Só se pode comer peixe cozido sem pele. E na panela de pressão. Sempre ouvi dizer que os alimentos deveriam ser cozinhados devagar. Agora... cozer peixe numa panela de pressão. Só se for tubarão e mesmo assim... não sei se a sua carne será assim tão dura que não se desfaça ao fim de cinco minutos...

Agora a medicação:
Deitar 1cm de argila verde em pó num copo com água, todas as noites, e beber o líquido de manhã, em jejum, deitando fora a argila depositada (se ingerir um pouco, por descuido, não faz mal). Incluir sempre um pouco de cebola crua em pelo menos uma refeição ao longo do dia.
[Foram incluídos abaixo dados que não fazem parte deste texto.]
/-! ### completeZeroize -/

@[simp] theorem completeZeroize_key : (completeZeroize s).key = Vector.replicate 8 0 := rfl
@[simp] theorem completeZeroize_bin : (completeZeroize s).bin = Vector.replicate 4 0 := rfl
@[simp] theorem completeZeroize_bout : (completeZeroize s).bout = Vector.replicate 4 0 := rfl
@[simp] theorem completeZeroize_tag : (completeZeroize s).tag = Vector.replicate 4 0 := rfl
@[simp] theorem completeZeroize_hkey : (completeZeroize s).hkey = Vector.replicate 4 0 := rfl
@[simp] theorem completeZeroize_rk : (completeZeroize s).rk = Vector.replicate 28 0 := rfl
@[simp] theorem completeZeroize_kv : (completeZeroize s).kv = false := rfl
@[simp] theorem completeZeroize_ksz : (completeZeroize s).ksz = false := rfl
@[simp] theorem completeZeroize_done : (completeZeroize s).done = s.done := rfl
@[simp] theorem completeZeroize_err : (completeZeroize s).err = s.err := rfl
@[simp] theorem completeZeroize_ovr : (completeZeroize s).ovr = s.ovr := rfl
@[simp] theorem completeZeroize_errCode : (completeZeroize s).errCode = s.errCode := rfl
@[simp] theorem completeZeroize_phase : (completeZeroize s).phase = s.phase := rfl
@[simp] theorem completeZeroize_pend : (completeZeroize s).pend = s.pend := rfl
@[simp] theorem completeZeroize_platform : (completeZeroize s).platform = s.platform := rfl
@[simp] theorem completeZeroize_inReset : (completeZeroize s).inReset = s.inReset := rfl
@[simp] theorem completeZeroize_resp : (completeZeroize s).resp = s.resp := rfl
@[simp] theorem completeZeroize_inputs : (completeZeroize s).inputs = s.inputs := rfl

/-! ### busErrorAccess -/

@[simp] theorem busErrorAccess_key : (busErrorAccess s).key = s.key := rfl
@[simp] theorem busErrorAccess_bin : (busErrorAccess s).bin = s.bin := rfl
@[simp] theorem busErrorAccess_bout : (busErrorAccess s).bout = s.bout := rfl
@[simp] theorem busErrorAccess_tag : (busErrorAccess s).tag = s.tag := rfl
@[simp] theorem busErrorAccess_hkey : (busErrorAccess s).hkey = s.hkey := rfl
@[simp] theorem busErrorAccess_rk : (busErrorAccess s).rk = s.rk := rfl
@[simp] theorem busErrorAccess_kv : (busErrorAccess s).kv = s.kv := rfl
@[simp] theorem busErrorAccess_ksz : (busErrorAccess s).ksz = s.ksz := rfl
@[simp] theorem busErrorAccess_done : (busErrorAccess s).done = s.done := rfl
@[simp] theorem busErrorAccess_err : (busErrorAccess s).err = s.err := rfl
@[simp] theorem busErrorAccess_ovr : (busErrorAccess s).ovr = s.ovr := rfl
@[simp] theorem busErrorAccess_errCode : (busErrorAccess s).errCode = s.errCode := rfl
@[simp] theorem busErrorAccess_phase : (busErrorAccess s).phase = s.phase := rfl
@[simp] theorem busErrorAccess_pend : (busErrorAccess s).pend = s.pend := rfl
@[simp] theorem busErrorAccess_platform : (busErrorAccess s).platform = s.platform := rfl
@[simp] theorem busErrorAccess_inReset : (busErrorAccess s).inReset = s.inReset := rfl
@[simp] theorem busErrorAccess_resp : (busErrorAccess s).resp = .busError := rfl
@[simp] theorem busErrorAccess_inputs : (busErrorAccess s).inputs = s.inputs := rfl

/-! ### assertReset -/

@[simp] theorem assertReset_key : (assertReset s).key = Vector.replicate 8 0 := rfl
@[simp] theorem assertReset_bin : (assertReset s).bin = Vector.replicate 4 0 := rfl
@[simp] theorem assertReset_bout : (assertReset s).bout = Vector.replicate 4 0 := rfl
@[simp] theorem assertReset_tag : (assertReset s).tag = Vector.replicate 4 0 := rfl
@[simp] theorem assertReset_hkey : (assertReset s).hkey = Vector.replicate 4 0 := rfl
@[simp] theorem assertReset_rk : (assertReset s).rk = Vector.replicate 28 0 := rfl
@[simp] theorem assertReset_kv : (assertReset s).kv = false := rfl
@[simp] theorem assertReset_ksz : (assertReset s).ksz = false := rfl
@[simp] theorem assertReset_done : (assertReset s).done = false := rfl
@[simp] theorem assertReset_err : (assertReset s).err = false := rfl
@[simp] theorem assertReset_ovr : (assertReset s).ovr = false := rfl
@[simp] theorem assertReset_errCode : (assertReset s).errCode = .none := rfl
@[simp] theorem assertReset_phase : (assertReset s).phase = .idle := rfl
@[simp] theorem assertReset_pend : (assertReset s).pend = none := rfl
@[simp] theorem assertReset_platform : (assertReset s).platform = s.platform := rfl
@[simp] theorem assertReset_inReset : (assertReset s).inReset = true := rfl
@[simp] theorem assertReset_resp : (assertReset s).resp = .none := rfl
@[simp] theorem assertReset_inputs : (assertReset s).inputs = s.inputs := rfl

/-! ### releaseReset -/

@[simp] theorem releaseReset_key : (releaseReset s).key = s.key := rfl
@[simp] theorem releaseReset_bin : (releaseReset s).bin = s.bin := rfl
@[simp] theorem releaseReset_bout : (releaseReset s).bout = s.bout := rfl
@[simp] theorem releaseReset_tag : (releaseReset s).tag = s.tag := rfl
@[simp] theorem releaseReset_hkey : (releaseReset s).hkey = s.hkey := rfl
@[simp] theorem releaseReset_rk : (releaseReset s).rk = s.rk := rfl
@[simp] theorem releaseReset_kv : (releaseReset s).kv = s.kv := rfl
@[simp] theorem releaseReset_ksz : (releaseReset s).ksz = s.ksz := rfl
@[simp] theorem releaseReset_done : (releaseReset s).done = s.done := rfl
@[simp] theorem releaseReset_err : (releaseReset s).err = s.err := rfl
@[simp] theorem releaseReset_ovr : (releaseReset s).ovr = s.ovr := rfl
@[simp] theorem releaseReset_errCode : (releaseReset s).errCode = s.errCode := rfl
@[simp] theorem releaseReset_phase : (releaseReset s).phase = s.phase := rfl
@[simp] theorem releaseReset_pend : (releaseReset s).pend = s.pend := rfl
@[simp] theorem releaseReset_platform : (releaseReset s).platform = s.platform := rfl
@[simp] theorem releaseReset_inReset : (releaseReset s).inReset = false := rfl
@[simp] theorem releaseReset_resp : (releaseReset s).resp = s.resp := rfl
@[simp] theorem releaseReset_inputs : (releaseReset s).inputs = s.inputs := rfl

end Sys2Proof.Machine
end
Uma vez por semana, mastigar cerca de 2cm de talo de couve crua (galega ou semelhante). Manter a medicação a que se está habituado, até comprovar poder prescindir-se dela, mas reduzir ao máximo possível todos os analgésicos.
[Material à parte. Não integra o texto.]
-- ==== Sys2Proof/Laws/Ops.lean ====
section
/-! SUPPORT. What each shared operation and each instruction can do, said once. -/

namespace Sys2Proof.Machine

theorem exec_next (i : Instr) (s : State) : ∃ t, exec i s = .next t := by
  cases i <;> exact ⟨_, rfl⟩

theorem busWrite_busy {s : State} (h : s.phase = .busy) (f : State → State) :
    busWrite f s = droppedState s := by
  simp [busWrite, h, respond, dropWrite, droppedState]

theorem busWrite_idle {s : State} (h : s.phase = .idle) (f : State → State) :
    busWrite f s = respond .ack (f s) := by
  simp [busWrite, h]

theorem exec_command (c : Command) (s : State) :
    exec (instrOfCommand c) s = .next (busWrite (issue c) s) := by
  cases c with
  | illegal w => rfl
  | cmd op len => cases op <;> rfl

theorem exec_decodeWord (v : Word) (s : State) : exec (decodeWord v) s = exec (.wr .cmd v) s :=
  exec_command (decodeCommand v) s

theorem check_none_iff (op : Op) (len : Len) (kv : Bool) :
    check (.cmd op len) kv = .none ↔ Acceptable op len kv := by
  cases op <;> cases kv <;> by_cases h16 : len = 16 <;> by_cases h32 : len = 32 <;>
    simp_all [check, Acceptable]

theorem issue_of_acceptable {op : Op} {len : Len} {s : State} (h : Acceptable op len s.kv) :
    issue (.cmd op len) s = accept op len (clearOvr s) := by
  simp [issue, (check_none_iff op len s.kv).2 h]

theorem issue_of_check {c : Command} {s : State} {e : ErrCode} (h : check c s.kv = e) (he : e ≠ .none) :
    issue c s = reject e (clearOvr s) := by
  cases c with
  | illegal w => simp [issue, h]
  | cmd op len =>
    simp only [issue, h]

theorem respond_accept (op : Op) (len : Len) (s : State) :
    respond .ack (accept op len (clearOvr s)) = acceptedState (snapshot op len s) s := by
  cases op <;> rfl

theorem respond_reject (e : ErrCode) (s : State) :
    respond .ack (reject e (clearOvr s)) = rejectedState e s := rfl

theorem exec_acceptable {op : Op} {len : Len} {s : State} (hi : s.phase = .idle) (h : Acceptable op len s.kv) :
    exec (instrOfCommand (.cmd op len)) s = .next (acceptedState (snapshot op len s) s) := by
  rw [exec_command, busWrite_idle hi, issue_of_acceptable h, respond_accept]

theorem exec_rejected {c : Command} {s : State} {e : ErrCode} (hi : s.phase = .idle)
    (h : check c s.kv = e) (he : e ≠ .none) : exec (instrOfCommand c) s = .next (rejectedState e s) := by
  rw [exec_command, busWrite_idle hi, issue_of_check h he, respond_reject]

theorem exec_busy {s : State} (hb : s.phase = .busy) (c : Command) :
    exec (instrOfCommand c) s = .next (droppedState s) := by
  rw [exec_command, busWrite_busy hb]

theorem command_cases (c : Command) (s : State) (hi : s.phase = .idle) :
    (∃ op len, c = .cmd op len ∧ Acceptable op len s.kv ∧
      busWrite (issue c) s = acceptedState (snapshot op len s) s) ∨
    (∃ e, e ≠ .none ∧ check c s.kv = e ∧ busWrite (issue c) s = rejectedState e s) := by
  by_cases he : check c s.kv = .none
  · cases c with
    | illegal w => simp [check] at he
    | cmd op len =>
      have ha := (check_none_iff op len s.kv).1 he
      exact .inl ⟨op, len, rfl, ha, by rw [busWrite_idle hi, issue_of_acceptable ha, respond_accept]⟩
  · exact .inr ⟨_, he, rfl, by rw [busWrite_idle hi, issue_of_check rfl he, respond_reject]⟩

theorem instr_cases (i : Instr) :
    (∃ r, i = .rd r) ∨ (∃ r v, r ≠ .cmd ∧ i = .wr r v) ∨ (∃ c, ∀ s, exec i s = .next (busWrite (issue c) s)) := by
  cases i with
  | rd r => exact .inl ⟨r, rfl⟩
  | wr r v =>
    by_cases h : r = .cmd
    · subst h; exact .inr (.inr ⟨decodeCommand v, fun s => rfl⟩)
    · exact .inr (.inl ⟨r, v, h, rfl⟩)
  | illegal w => exact .inr (.inr ⟨.illegal w, fun s => rfl⟩)
  | expand len => exact .inr (.inr ⟨.cmd .expand len, fun s => rfl⟩)
  | encrypt len => exact .inr (.inr ⟨.cmd .encrypt len, fun s => rfl⟩)
  | decrypt len => exact .inr (.inr ⟨.cmd .decrypt len, fun s => rfl⟩)
  | ghashUpdate len => exact .inr (.inr ⟨.cmd .ghashUpdate len, fun s => rfl⟩)
  | zeroize len => exact .inr (.inr ⟨.cmd .zeroize len, fun s => rfl⟩)

/-- Everything an instruction can do. -/
theorem exec_cases {i : Instr} {s t : State} (h : exec i s = .next t) :
    (∃ r, i = .rd r ∧ t = respond (.data (readReg r s)) s) ∨
    (s.phase = .busy ∧ t = droppedState s) ∨
    (s.phase = .idle ∧ ∃ r v, r ≠ .cmd ∧ i = .wr r v ∧ t = respond .ack (writeReg r v s)) ∨
    (s.phase = .idle ∧ ∃ op len, Acceptable op len s.kv ∧ t = acceptedState (snapshot op len s) s) ∨
    (s.phase = .idle ∧ ∃ e, e ≠ .none ∧ t = rejectedState e s) := by
  obtain ⟨r, rfl⟩ | ⟨r, v, hr, rfl⟩ | ⟨c, hc⟩ := instr_cases i
  · exact .inl ⟨r, rfl, by injection h with h; exact h.symm⟩
  · have h : busWrite (writeReg r v) s = t := by injection h
    cases hp : s.phase with
    | busy => exact .inr (.inl ⟨rfl, by rw [← h, busWrite_busy hp]⟩)
    | idle => exact .inr (.inr (.inl ⟨rfl, r, v, hr, rfl, by rw [← h, busWrite_idle hp]⟩))
  · have h : busWrite (issue c) s = t := by rw [hc s] at h; injection h
    cases hp : s.phase with
    | busy => exact .inr (.inl ⟨rfl, by rw [← h, busWrite_busy hp]⟩)
    | idle =>
      obtain ⟨op, len, rfl, ha, e⟩ | ⟨e, he, -, e'⟩ := command_cases c s hp
      · exact .inr (.inr (.inr (.inl ⟨rfl, op, len, ha, by rw [← h, e]⟩)))
      · exact .inr (.inr (.inr (.inr ⟨rfl, e, he, by rw [← h, e']⟩)))

theorem complete_some {s : State} {p : Pending} (h : s.pend = some p) : complete s = finish (effect p s) := by
  simp [complete, h]

theorem coreTurn_idle {s : State} (h : s.phase = .idle) : coreTurn s = s := by simp [coreTurn, h]
theorem coreTurn_busy {s : State} {p : Pending} (h : s.phase = .busy) (hp : s.pend = some p) :
    coreTurn s = finish (effect p s) := by simp [coreTurn, h, complete, hp]

/-- Everything the core's turn can do. -/
theorem coreTurn_cases (s : State) :
    (s.phase = .idle ∧ coreTurn s = s) ∨
    (s.phase = .busy ∧ s.pend = none ∧ coreTurn s = s) ∨
    (∃ p, s.phase = .busy ∧ s.pend = some p ∧ coreTurn s = finish (effect p s)) := by
  cases h : s.phase with
  | idle => exact .inl ⟨rfl, coreTurn_idle h⟩
  | busy =>
    cases hp : s.pend with
    | none => exact .inr (.inl ⟨rfl, rfl, by simp [coreTurn, h, complete, hp]⟩)
    | some p => exact .inr (.inr ⟨p, rfl, rfl, coreTurn_busy h hp⟩)

end Sys2Proof.Machine
end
Não vejo onde é que cebola e um talo de couve são medicamentos. E gostava de saber que efeito têm as couves na estagnação da doença. Ou será que são as couves em conjunto com os electrochoques que ele recomenda... Ele que os leve. Enfie um electrodo num sítio que eu cá sei... a ver se gosta das teorias...

O melhor que o meu médico me disse foi para eu não mudar o meu estilo de vida. A sério... quando comecei a assimilar que tinha que viver com esta merda, comecei a deprimir com a hipótese de ter que cortar com certas comidas, bebidas... ele disse-me  és nova, a doença está num estádio "bom". Tens que assimilar a doença, a medicação e os efietos secundários. Mudar o teu estilo de vida seria mau. Mantém-te como estás. Se for preciso fazê-lo no futuro, logo veremos como é. 

A sério... esta gente que vem para rua com cada teoria... já desisti outra vez de procurar informação... é que este... de médico... não me parece... e eu desanimei!